[Stored items]
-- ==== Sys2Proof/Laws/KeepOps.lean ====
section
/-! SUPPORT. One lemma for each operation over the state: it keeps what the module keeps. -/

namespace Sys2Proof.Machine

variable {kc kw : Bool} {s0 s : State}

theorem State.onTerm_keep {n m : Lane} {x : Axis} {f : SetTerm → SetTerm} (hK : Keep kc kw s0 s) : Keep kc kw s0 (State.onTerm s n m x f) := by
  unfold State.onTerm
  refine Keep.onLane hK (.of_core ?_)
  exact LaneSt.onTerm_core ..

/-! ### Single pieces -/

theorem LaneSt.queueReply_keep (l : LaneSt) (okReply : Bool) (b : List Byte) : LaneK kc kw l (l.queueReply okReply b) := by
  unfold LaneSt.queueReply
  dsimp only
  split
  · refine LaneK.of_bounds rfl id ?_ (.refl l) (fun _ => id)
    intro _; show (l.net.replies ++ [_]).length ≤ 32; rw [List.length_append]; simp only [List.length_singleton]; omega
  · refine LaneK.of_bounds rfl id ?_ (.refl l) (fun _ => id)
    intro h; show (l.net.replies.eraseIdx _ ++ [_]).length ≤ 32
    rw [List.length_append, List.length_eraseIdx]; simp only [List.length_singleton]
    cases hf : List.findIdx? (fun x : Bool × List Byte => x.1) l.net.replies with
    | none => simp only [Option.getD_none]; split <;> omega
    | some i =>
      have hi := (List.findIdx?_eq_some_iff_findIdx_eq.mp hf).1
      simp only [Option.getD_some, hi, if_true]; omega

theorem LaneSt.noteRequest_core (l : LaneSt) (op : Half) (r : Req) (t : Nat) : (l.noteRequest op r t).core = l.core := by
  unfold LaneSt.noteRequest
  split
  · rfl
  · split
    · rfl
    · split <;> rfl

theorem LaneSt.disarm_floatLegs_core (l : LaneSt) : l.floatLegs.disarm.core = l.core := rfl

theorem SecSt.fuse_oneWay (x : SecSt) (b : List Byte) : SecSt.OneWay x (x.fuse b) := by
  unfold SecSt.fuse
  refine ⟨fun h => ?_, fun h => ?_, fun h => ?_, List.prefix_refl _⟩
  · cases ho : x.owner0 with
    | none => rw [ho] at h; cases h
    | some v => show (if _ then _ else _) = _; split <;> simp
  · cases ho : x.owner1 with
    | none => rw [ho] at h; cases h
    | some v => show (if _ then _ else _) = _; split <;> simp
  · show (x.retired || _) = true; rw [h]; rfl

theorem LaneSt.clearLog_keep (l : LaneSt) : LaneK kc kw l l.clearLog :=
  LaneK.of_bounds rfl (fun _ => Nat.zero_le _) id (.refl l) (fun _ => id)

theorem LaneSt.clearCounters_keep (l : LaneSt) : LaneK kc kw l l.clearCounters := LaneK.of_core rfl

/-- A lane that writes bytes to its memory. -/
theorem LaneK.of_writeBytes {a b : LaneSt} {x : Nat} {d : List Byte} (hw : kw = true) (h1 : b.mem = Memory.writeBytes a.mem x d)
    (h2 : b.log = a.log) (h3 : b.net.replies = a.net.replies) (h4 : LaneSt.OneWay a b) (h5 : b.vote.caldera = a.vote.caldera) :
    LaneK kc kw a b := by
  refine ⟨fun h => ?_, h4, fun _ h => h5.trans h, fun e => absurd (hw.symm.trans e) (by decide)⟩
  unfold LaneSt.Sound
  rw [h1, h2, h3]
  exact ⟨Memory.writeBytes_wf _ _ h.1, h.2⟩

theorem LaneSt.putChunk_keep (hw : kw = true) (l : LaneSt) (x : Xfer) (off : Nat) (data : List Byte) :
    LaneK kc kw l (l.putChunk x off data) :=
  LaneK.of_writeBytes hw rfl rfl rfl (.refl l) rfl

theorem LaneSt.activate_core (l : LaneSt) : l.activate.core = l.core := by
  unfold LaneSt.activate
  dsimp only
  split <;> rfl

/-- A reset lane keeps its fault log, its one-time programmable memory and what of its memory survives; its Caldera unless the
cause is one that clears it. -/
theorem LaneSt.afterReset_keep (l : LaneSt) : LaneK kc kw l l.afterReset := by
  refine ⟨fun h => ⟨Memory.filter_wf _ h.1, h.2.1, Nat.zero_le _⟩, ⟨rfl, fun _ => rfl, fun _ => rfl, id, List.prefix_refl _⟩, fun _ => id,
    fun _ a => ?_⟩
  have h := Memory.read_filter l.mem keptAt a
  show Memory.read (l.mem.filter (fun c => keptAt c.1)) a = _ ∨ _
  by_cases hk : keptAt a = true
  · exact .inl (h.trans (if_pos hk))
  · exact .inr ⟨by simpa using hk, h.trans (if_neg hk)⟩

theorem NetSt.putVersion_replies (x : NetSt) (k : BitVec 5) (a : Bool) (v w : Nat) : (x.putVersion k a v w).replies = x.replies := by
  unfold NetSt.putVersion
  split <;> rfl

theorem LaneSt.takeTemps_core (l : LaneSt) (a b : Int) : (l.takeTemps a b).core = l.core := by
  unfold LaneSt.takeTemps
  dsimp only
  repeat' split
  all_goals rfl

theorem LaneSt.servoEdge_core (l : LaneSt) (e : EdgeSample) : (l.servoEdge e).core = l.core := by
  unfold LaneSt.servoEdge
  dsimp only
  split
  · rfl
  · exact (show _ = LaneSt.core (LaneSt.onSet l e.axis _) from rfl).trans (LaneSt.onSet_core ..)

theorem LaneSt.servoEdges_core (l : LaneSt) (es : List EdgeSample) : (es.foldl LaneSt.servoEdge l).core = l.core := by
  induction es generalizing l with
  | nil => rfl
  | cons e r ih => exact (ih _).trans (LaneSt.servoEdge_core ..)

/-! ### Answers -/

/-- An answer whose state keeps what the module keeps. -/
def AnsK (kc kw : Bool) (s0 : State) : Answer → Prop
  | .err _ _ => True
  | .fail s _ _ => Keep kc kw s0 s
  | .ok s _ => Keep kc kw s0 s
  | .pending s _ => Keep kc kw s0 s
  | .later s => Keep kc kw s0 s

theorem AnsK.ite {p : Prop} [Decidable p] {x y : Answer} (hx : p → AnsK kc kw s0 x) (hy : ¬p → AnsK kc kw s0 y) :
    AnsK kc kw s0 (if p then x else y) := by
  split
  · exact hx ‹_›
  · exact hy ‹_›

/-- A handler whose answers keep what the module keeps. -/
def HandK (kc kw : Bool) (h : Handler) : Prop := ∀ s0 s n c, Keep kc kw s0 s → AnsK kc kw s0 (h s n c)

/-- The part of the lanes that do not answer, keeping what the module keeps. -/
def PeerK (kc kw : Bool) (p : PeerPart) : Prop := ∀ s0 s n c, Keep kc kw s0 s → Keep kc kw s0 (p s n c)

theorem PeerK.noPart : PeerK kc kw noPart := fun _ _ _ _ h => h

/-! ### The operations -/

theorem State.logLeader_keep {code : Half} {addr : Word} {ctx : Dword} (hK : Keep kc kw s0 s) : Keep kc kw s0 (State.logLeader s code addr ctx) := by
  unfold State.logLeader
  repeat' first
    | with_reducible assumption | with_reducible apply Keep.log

Task details: Before answering, count every line of the data that holds the word "EdgeSample"; the reply is that number only.

Result of the task: 2